Aw, what a waste, looks like such a lovely little house. Nice pics, thanks


----------



## UE-OMJ (Oct 24, 2012)

Thats my favourite type of explore. Thanks for sharing that one.


----------



## UrbanX (Oct 24, 2012)

The two things which always fall from cliffs in cartoons are anvils and pianos, and this has it all! 
Looks a cracking one shuck, a proper relic of its time. Lovely pics too, cheers for sharing!


----------



## Black Shuck (Oct 24, 2012)

Sshhhh... said:


> Aw, what a waste, looks like such a lovely little house. Nice pics, thanks



Thanks Ssssshh, was a nice re introduction to the game after some time out


----------



## Black Shuck (Oct 24, 2012)

UE-OMJ said:


> Thats my favourite type of explore. Thanks for sharing that one.



Cheers OMJ, I love little backwater Rurex's like this. I was chased by security all over the place!!!


----------



## Black Shuck (Oct 24, 2012)

UrbanX said:


> The two things which always fall from cliffs in cartoons are anvils and pianos, and this has it all!
> Looks a cracking one shuck, a proper relic of its time. Lovely pics too, cheers for sharing!

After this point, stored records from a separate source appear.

-- ==== Sys2Proof/Laws/State.lean ====
section
/-! SUPPORT. The field lemmas of the named updates of State, each true by the update's definition: what the update changes,
and every other field as it was. Later proofs cite these and unfold no record update. -/

namespace Sys2Proof.Machine

/-! ## `State.raise` -/

@[simp] theorem State.raise_holding (s : State) (f : Flag) : (s.raise f).holding = s.holding := rfl
@[simp] theorem State.raise_rate1 (s : State) (f : Flag) : (s.raise f).rate1 = s.rate1 := rfl
@[simp] theorem State.raise_rate0 (s : State) (f : Flag) : (s.raise f).rate0 = s.rate0 := rfl
@[simp] theorem State.raise_timer (s : State) (f : Flag) : (s.raise f).timer = s.timer := rfl
@[simp] theorem State.raise_sched (s : State) (f : Flag) : (s.raise f).sched = s.sched := rfl
@[simp] theorem State.raise_notices (s : State) (f : Flag) : (s.raise f).notices = s.notices := rfl
@[simp] theorem State.raise_port (s : State) (f : Flag) : (s.raise f).port = s.port := rfl
@[simp] theorem State.raise_cal (s : State) (f : Flag) : (s.raise f).cal = s.cal := rfl
@[simp] theorem State.raise_nodes (s : State) (f : Flag) : (s.raise f).nodes = s.nodes := rfl
@[simp] theorem State.raise_unclaimed (s : State) (f : Flag) : (s.raise f).unclaimed = s.unclaimed := rfl
@[simp] theorem State.raise_streams (s : State) (f : Flag) : (s.raise f).streams = s.streams := rfl
@[simp] theorem State.raise_queue (s : State) (f : Flag) : (s.raise f).queue = s.queue := rfl
@[simp] theorem State.raise_transmission (s : State) (f : Flag) : (s.raise f).transmission = s.transmission := rfl
@[simp] theorem State.raise_receiver (s : State) (f : Flag) : (s.raise f).receiver = s.receiver := rfl
@[simp] theorem State.raise_badFrames (s : State) (f : Flag) : (s.raise f).badFrames = s.badFrames := rfl
@[simp] theorem State.raise_replySlot (s : State) (f : Flag) : (s.raise f).replySlot = s.replySlot := rfl
@[simp] theorem State.raise_droppedCommands (s : State) (f : Flag) : (s.raise f).droppedCommands = s.droppedCommands := rfl
@[simp] theorem State.raise_status (s : State) (f : Flag) : (s.raise f).status = s.status.raise f s.timer.cycleNumber := rfl
@[simp] theorem State.raise_tied (s : State) (f : Flag) : (s.raise f).tied = s.tied := rfl
@[simp] theorem State.raise_freeCount (s : State) (f : Flag) : (s.raise f).freeCount = s.freeCount := rfl
@[simp] theorem State.raise_pending (s : State) (f : Flag) : (s.raise f).pending = s.pending := rfl

/-! ## `State.modifyNode` -/

@[simp] theorem State.modifyNode_holding (s : State) (i : Fin 32) (f : NodeEntry → NodeEntry) : (s.modifyNode i f).holding = s.holding := rfl
@[simp] theorem State.modifyNode_rate1 (s : State) (i : Fin 32) (f : NodeEntry → NodeEntry) : (s.modifyNode i f).rate1 = s.rate1 := rfl
@[simp] theorem State.modifyNode_rate0 (s : State) (i : Fin 32) (f : NodeEntry → NodeEntry) : (s.modifyNode i f).rate0 = s.rate0 := rfl
@[simp] theorem State.modifyNode_timer (s : State) (i : Fin 32) (f : NodeEntry → NodeEntry) : (s.modifyNode i f).timer = s.timer := rfl
@[simp] theorem State.modifyNode_sched (s : State) (i : Fin 32) (f : NodeEntry → NodeEntry) : (s.modifyNode i f).sched = s.sched := rfl
@[simp] theorem State.modifyNode_notices (s : State) (i : Fin 32) (f : NodeEntry → NodeEntry) : (s.modifyNode i f).notices = s.notices := rfl
@[simp] theorem State.modifyNode_port (s : State) (i : Fin 32) (f : NodeEntry → NodeEntry) : (s.modifyNode i f).port = s.port := rfl
@[simp] theorem State.modifyNode_cal (s : State) (i : Fin 32) (f : NodeEntry → NodeEntry) : (s.modifyNode i f).cal = s.cal := rfl
@[simp] theorem State.modifyNode_nodes (s : State) (i : Fin 32) (f : NodeEntry → NodeEntry) : (s.modifyNode i f).nodes = s.nodes.set i (s.nodes[i].map f) := rfl
@[simp] theorem State.modifyNode_unclaimed (s : State) (i : Fin 32) (f : NodeEntry → NodeEntry) : (s.modifyNode i f).unclaimed = s.unclaimed := rfl
@[simp] theorem State.modifyNode_streams (s : State) (i : Fin 32) (f : NodeEntry → NodeEntry) : (s.modifyNode i f).streams = s.streams := rfl
@[simp] theorem State.modifyNode_queue (s : State) (i : Fin 32) (f : NodeEntry → NodeEntry) : (s.modifyNode i f).queue = s.queue := rfl
@[simp] theorem State.modifyNode_transmission (s : State) (i : Fin 32) (f : NodeEntry → NodeEntry) : (s.modifyNode i f).transmission = s.transmission := rfl
@[simp] theorem State.modifyNode_receiver (s : State) (i : Fin 32) (f : NodeEntry → NodeEntry) : (s.modifyNode i f).receiver = s.receiver := rfl
@[simp] theorem State.modifyNode_badFrames (s : State) (i : Fin 32) (f : NodeEntry → NodeEntry) : (s.modifyNode i f).badFrames = s.badFrames := rfl
@[simp] theorem State.modifyNode_replySlot (s : State) (i : Fin 32) (f : NodeEntry → NodeEntry) : (s.modifyNode i f).replySlot = s.replySlot := rfl
@[simp] theorem State.modifyNode_droppedCommands (s : State) (i : Fin 32) (f : NodeEntry → NodeEntry) : (s.modifyNode i f).droppedCommands = s.droppedCommands := rfl
@[simp] theorem State.modifyNode_status (s : State) (i : Fin 32) (f : NodeEntry → NodeEntry) : (s.modifyNode i f).status = s.status := rfl
@[simp] theorem State.modifyNode_tied (s : State) (i : Fin 32) (f : NodeEntry → NodeEntry) : (s.modifyNode i f).tied = s.tied := rfl
@[simp] theorem State.modifyNode_freeCount (s : State) (i : Fin 32) (f : NodeEntry → NodeEntry) : (s.modifyNode i f).freeCount = s.freeCount := rfl
@[simp] theorem State.modifyNode_pending (s : State) (i : Fin 32) (f : NodeEntry → NodeEntry) : (s.modifyNode i f).pending = s.pending := rfl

My pleasure X!, These rural places sure have some character. I wonder how long that Forge had laid like that eh?...


----------



## flyboys90 (Oct 25, 2012)

What a beautiful building,great photos.


----------



## silver surfer (Oct 25, 2012)

great pics and a great place


----------



## Stussy (Oct 25, 2012)

Awesome find, love farms, and with a piano and forge its just a bonus! Thanks for sharing!


----------



## Black Shuck (Oct 25, 2012)

flyboys90 said:


> What a beautiful building,great photos.[/QThanks a lot, I liked it!


----------



## Black Shuck (Oct 25, 2012)

Stussy said:


> Awesome find, love farms, and with a piano and forge its just a bonus! Thanks for sharing!

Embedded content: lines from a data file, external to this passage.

-- ==== Sys2Proof/Proofs/IntegratorSum.lean ====
section
/-! SUPPORT. The integrator's addition: a 16-bit count below its end and at it, the total inside and outside the signed 32-bit
range, and the statement on the addition and the overflow (R120). -/

namespace Sys2Proof.Machine

/-! ## A 16-bit saturating count -/

/-- Below 65535 the word's own addition does not wrap. -/
theorem bump_toNat_of_lt {count : Word16} (below : count.toNat < 65535) : (bump count).toNat = count.toNat + 1 := by
  have notAtEnd : count ≠ 0xFFFF := by
    rintro rfl
    exact absurd below (by decide)
  rw [bump, if_neg notAtEnd]
  exact BitVec.toNat_add_of_lt (by change count.toNat + 1 < 65536; omega)

theorem bump_of_toNat_eq {count : Word16} (atEnd : count.toNat = 65535) : bump count = count :=
  if_pos (BitVec.eq_of_toNat_eq atEnd)

/-! ## The signed 32-bit range, and an output added (R120) -/

theorem inRange32_iff (v : Int) : inRange32 v = true ↔ -2147483648 ≤ v ∧ v ≤ 2147483647 := by
  rw [inRange32, Bool.and_eq_true, decide_eq_true_iff, decide_eq_true_iff]

section Output
variable {r : StreamRun} {out : Int}

theorem StreamRun.addOutput_of_inRange (inside : inRange32 (r.sum + out) = true) : r.addOutput out =
    ({ r with sum := r.sum + out, sumCount := bump r.sumCount, windowCount := bump r.windowCount }, []) :=
  if_pos inside

theorem StreamRun.addOutput_of_not_inRange (outside : ¬ inRange32 (r.sum + out) = true) : r.addOutput out =
    ({ r with sum := out, sumCount := 1, overflow := true, windowCount := bump r.windowCount },
      [.raise .saturate]) :=
  if_neg outside

/-- Whatever Sum held before: the new Sum is a total found in the range, or the output alone. -/
theorem StreamRun.addOutput_sum_inRange (output : inRange32 out = true) : inRange32 (r.addOutput out).1.sum = true := by
  by_cases inside : inRange32 (r.sum + out) = true
  · rw [StreamRun.addOutput_of_inRange inside]
    exact inside
  · rw [StreamRun.addOutput_of_not_inRange inside]
    exact output

end Output

/-! ## The statement -/

/-- Settles O29: the total in the range and the total outside it are the two equations of `StreamRun.addOutput`. -/
theorem integratorAddsOrOverflows : Obligations.IntegratorAddsOrOverflows := by
  unfold Obligations.IntegratorAddsOrOverflows
  refine ⟨fun count => ⟨bump_toNat_of_lt, bump_of_toNat_eq⟩, ?addition⟩
  rintro r out _ rfl
  refine ⟨fun low high => ?added, fun beyond => ?overflow, fun low high => ?kept⟩
  case added => exact StreamRun.addOutput_of_inRange ((inRange32_iff _).2 ⟨low, high⟩)
  case overflow =>
    refine StreamRun.addOutput_of_not_inRange ?_
    rw [inRange32_iff]
    omega
  case kept => exact (inRange32_iff _).1 (StreamRun.addOutput_sum_inRange ((inRange32_iff _).2 ⟨low, high⟩))

end Sys2Proof.Machine
end

/-! SUPPORT. FORWARD and CANCEL: the entry each of them changes, the answer of each rule at each check, and the statement that
both commands have their checks in order and their effects (R152, R153). -/

namespace Sys2Proof.Machine

/-! ## The entry changed -/

/-- An entry known to be IN USE is changed in its place. -/
theorem State.modifyNode_of_inUse {s : State} {i : Fin 32} {e : NodeEntry} (entry : s.nodes[i] = some e)
    (f : NodeEntry → NodeEntry) : s.modifyNode i f = { s with nodes := s.nodes.set i (some (f e)) } := by
  rw [State.modifyNode, entry, Option.map_some]

/-- An entry holds a payload or awaits a resynchronisation, so that FORWARD cannot use its slot (R152, check 5). -/
theorem NodeEntry.slotTaken_iff {e : NodeEntry} :
    (e.slot.isSome = true ∨ e.resync.isSome = true) ↔ (e.slot ≠ none ∨ e.resync ≠ none) := by
  rw [Option.isSome_iff_ne_none, Option.isSome_iff_ne_none]

/-- A cancelled payload leaves its slot; once it was attempted, whether the node took it is uncertain (R153). -/
theorem NodeEntry.emptySlot_of_attempts (e : NodeEntry) (p : DownPayload) :
    e.emptySlot p (0 < p.attempts) =
      { e with slot := none, resync := if 0 < p.attempts then some p.tag else e.resync } := by
  simp only [NodeEntry.emptySlot, decide_eq_true_eq]

/-- The payload cancelled is reported, and the DELIVERY flag raised with it (R153). -/
theorem State.resolve_cancelled {s : State} {i : Fin 32} {e : NodeEntry} (entry : s.nodes[i] = some e)
    (p : DownPayload) :
    s.resolve i p .cancelled (0 < p.attempts) =
      { s with nodes := s.nodes.set i (some { e with
          slot := none, resync := if 0 < p.attempts then some p.tag else e.resync }) }.emit
        [.add (.delivery i p.tag .cancelled p.attempts), .raise .delivery] := by
  rw [State.resolve, State.modifyNode_of_inUse entry, NodeEntry.emptySlot_of_attempts, deliveryEffects]

/-! ## FORWARD (R152) -/

/-- Check 1 of FORWARD. -/
theorem forward_of_index {index : Byte} (above : 31 < index.toNat) (tag : Word16) (payload : List Byte) (s : State) :
    forward index tag payload s = refuse s .range := by
  rw [forward, nodeIndex_eq_none above]

/-- Check 2 of FORWARD. -/
theorem forward_of_free {s : State} {i : Fin 32} (free : s.nodes[i] = none) (tag : Word16) (payload : List Byte) :
    forward (nat8 i) tag payload s = refuse s .noent := by
  simp only [forward, nodeIndex_nat8, free]

section Forward
variable {s : State} {i : Fin 32} {e : NodeEntry} (entry : s.nodes[i] = some e) (tag : Word16) {payload : List Byte}
include entry

/-- Check 3 of FORWARD. -/
theorem forward_of_length (length : payload.length = 0 ∨ 64 < payload.length) :
    forward (nat8 i) tag payload s = refuse s .range := by
  simp only [forward, nodeIndex_nat8, entry]
  exact if_pos length

section Fits
variable (nonempty : 1 ≤ payload.length) (fits : payload.length ≤ 64)
include nonempty fits

/-- For an entry IN USE and a payload of 1 to 64 bytes, checks 4 and 5 of FORWARD and its effect are left. -/
theorem forward_of_fits : forward (nat8 i) tag payload s =
    if e.state = .down then refuse s .state
    else if e.slot.isSome ∨ e.resync.isSome then refuse s .busy
    else
      { state := { s with nodes := s.nodes.set i (some { e with
          slot := some { tag := tag, payload := payload, attempts := 0, lastAnswered := false } }) }
        status := .ok
        results := [] } := by
  have length : ¬ (payload.length = 0 ∨ Config.payloadBytes < payload.length) := by
    change ¬ (payload.length = 0 ∨ 64 < payload.length)
    omega
  simp only [forward, nodeIndex_nat8, entry, if_neg length, State.modifyNode_of_inUse entry]

/-- Check 4 of FORWARD. -/
theorem forward_of_down (down : e.state = .down) : forward (nat8 i) tag payload s = refuse s .state := by
  rw [forward_of_fits entry tag nonempty fits, if_pos down]

/-- Check 5 of FORWARD. -/
theorem forward_of_slotTaken (notDown : e.state ≠ .down) (taken : e.slot ≠ none ∨ e.resync ≠ none) :
    forward (nat8 i) tag payload s = refuse s .busy := by
  rw [forward_of_fits entry tag nonempty fits, if_neg notDown, if_pos (NodeEntry.slotTaken_iff.2 taken)]

/-- FORWARD with every check passed. -/
theorem forward_of_checked (notDown : e.state ≠ .down) (available : ¬ (e.slot ≠ none ∨ e.resync ≠ none)) :
    forward (nat8 i) tag payload s =
      { state := { s with nodes := s.nodes.set i (some { e with
          slot := some { tag := tag, payload := payload, attempts := 0, lastAnswered := false } }) }
        status := .ok
        results := [] } := by
  rw [forward_of_fits entry tag nonempty fits, if_neg notDown, if_neg (mt NodeEntry.slotTaken_iff.1 available)]

end Fits

end Forward

/-! ## CANCEL (R153) -/

/-- Check 1 of CANCEL. -/
theorem cancel_of_index {index : Byte} (above : 31 < index.toNat) (s : State) :
    cancel index s = refuse s .range := by
  rw [cancel, nodeIndex_eq_none above]

/-- Check 2 of CANCEL. -/
theorem cancel_of_free {s : State} {i : Fin 32} (free : s.nodes[i] = none) :
    cancel (nat8 i) s = refuse s .noent := by
  simp only [cancel, nodeIndex_nat8, free]

section Cancel
variable {s : State} {i : Fin 32} {e : NodeEntry} (entry : s.nodes[i] = some e)
include entry

/-- Check 3 of CANCEL. -/
theorem cancel_of_noPayload (absent : e.slot = none) : cancel (nat8 i) s = refuse s .noent := by
  simp only [cancel, nodeIndex_nat8, entry, absent]

/-- CANCEL with every check passed. -/
theorem cancel_of_payload {p : DownPayload} (present : e.slot = some p) :
    cancel (nat8 i) s =
      { state := { s with nodes := s.nodes.set i (some { e with
          slot := none, resync := if 0 < p.attempts then some p.tag else e.resync }) }.emit
            [.add (.delivery i p.tag .cancelled p.attempts), .raise .delivery]
        status := .ok
        results := be16 p.tag ++ [nat8 p.attempts] } := by
  simp only [cancel, nodeIndex_nat8, entry, present, State.resolve_cancelled entry]

end Cancel

/-! ## The statement -/

/-- Settles O44: each clause is one check, or the effects, of the command's rule, read off by the lemma for that case. -/
theorem forwardFillsAndCancelEmptiesTheSlot : Obligations.ForwardFillsAndCancelEmptiesTheSlot := by
  unfold Obligations.ForwardFillsAndCancelEmptiesTheSlot
  refine ⟨fun ref tag index payload s accepts refused refused_iff => ⟨fun above => ?forwardRange, ?forwardInRange⟩,
    fun ref index s accepts refused refused_iff => ⟨fun above => ?cancelRange, ?cancelInRange⟩⟩
  case forwardRange =>
    exact (refused_iff _).2 (command_of_refuse accepts 0x50 ref (forward_of_index above tag payload s))
  case forwardInRange =>
    rintro i rfl
    refine ⟨fun free => ?free, fun e entry => ⟨fun length => ?length, fun nonempty fits =>
      ⟨fun down => ?down, fun notDown taken => ?busy, fun notDown noSlot noResync => ?filled⟩⟩⟩
    case free =>
      exact (refused_iff _).2 (command_of_refuse accepts 0x50 ref (forward_of_free free tag payload))
    case length =>
      exact (refused_iff _).2 (command_of_refuse accepts 0x50 ref (forward_of_length entry tag length))
    case down =>
      exact (refused_iff _).2 (command_of_refuse accepts 0x50 ref (forward_of_down entry tag nonempty fits down))
    case busy =>
      exact (refused_iff _).2
        (command_of_refuse accepts 0x50 ref (forward_of_slotTaken entry tag nonempty fits notDown taken))
    case filled =>
      have available : ¬ (e.slot ≠ none ∨ e.resync ≠ none) :=
        not_or.2 ⟨not_not_intro noSlot, not_not_intro noResync⟩
      exact command_of_answer accepts 0x50 ref (forward_of_checked entry tag nonempty fits notDown available)
  case cancelRange =>
    exact (refused_iff _).2 (command_of_refuse accepts 0x51 ref (cancel_of_index above s))
  case cancelInRange =>
    rintro i rfl
    refine ⟨fun free => ?free, fun e entry => ⟨fun absent => ?absent, fun p present => ?emptied⟩⟩
    case free => exact (refused_iff _).2 (command_of_refuse accepts 0x51 ref (cancel_of_free free))
    case absent => exact (refused_iff _).2 (command_of_refuse accepts 0x51 ref (cancel_of_noPayload entry absent))
    case emptied => exact command_of_answer accepts 0x51 ref (cancel_of_payload entry present)

end Sys2Proof.Machine

/-! SUPPORT. What a step can do, said once: the changes of the part, each with the condition under which it occurs, and the
lemma that a step outside master reset is a series of them. An invariant then needs a case per change. -/

namespace Sys2Proof.Machine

I do really like these rurex places, they're just awesome.


----------



## steve2109 (Oct 25, 2012)

Cracking stuff mate, looked very interesting, thanks for sharing and welcome back


----------



## Black Shuck (Oct 25, 2012)

steve2109 said:


> Cracking stuff mate, looked very interesting, thanks for sharing and welcome back[/Q Thanks Steve, good to be back.


----------



## Black Shuck (Oct 26, 2012)

silver surfer said:


> great pics and a great place



Thanks Silver Surfer, this place is one of my favourites!


----------



## Bones out (Oct 26, 2012)

Nice work there fella,

A rather over zealous farmer put a stop to our games here last year in his tractor, so we popped out in the field next to it, walked across the road to the bench and watched them trying to find us as we munched on a snack bar. Boot open, full of camera stuff and they were clueless. Fun times indeed.

You have some very good shots from there, I couldn't find any history either....


----------



## Black Shuck (Oct 26, 2012)

Bonesout said:


> Nice work there fella,
> 
> A rather over zealous farmer put a stop to our games here last year in his tractor, so we popped out in the field next to it, walked across the road to the bench and watched them trying to find us as we munched on a snack bar. Boot open, full of camera stuff and they were clueless. Fun times indeed.
> 
> You have some very good shots from there, I couldn't find any history either....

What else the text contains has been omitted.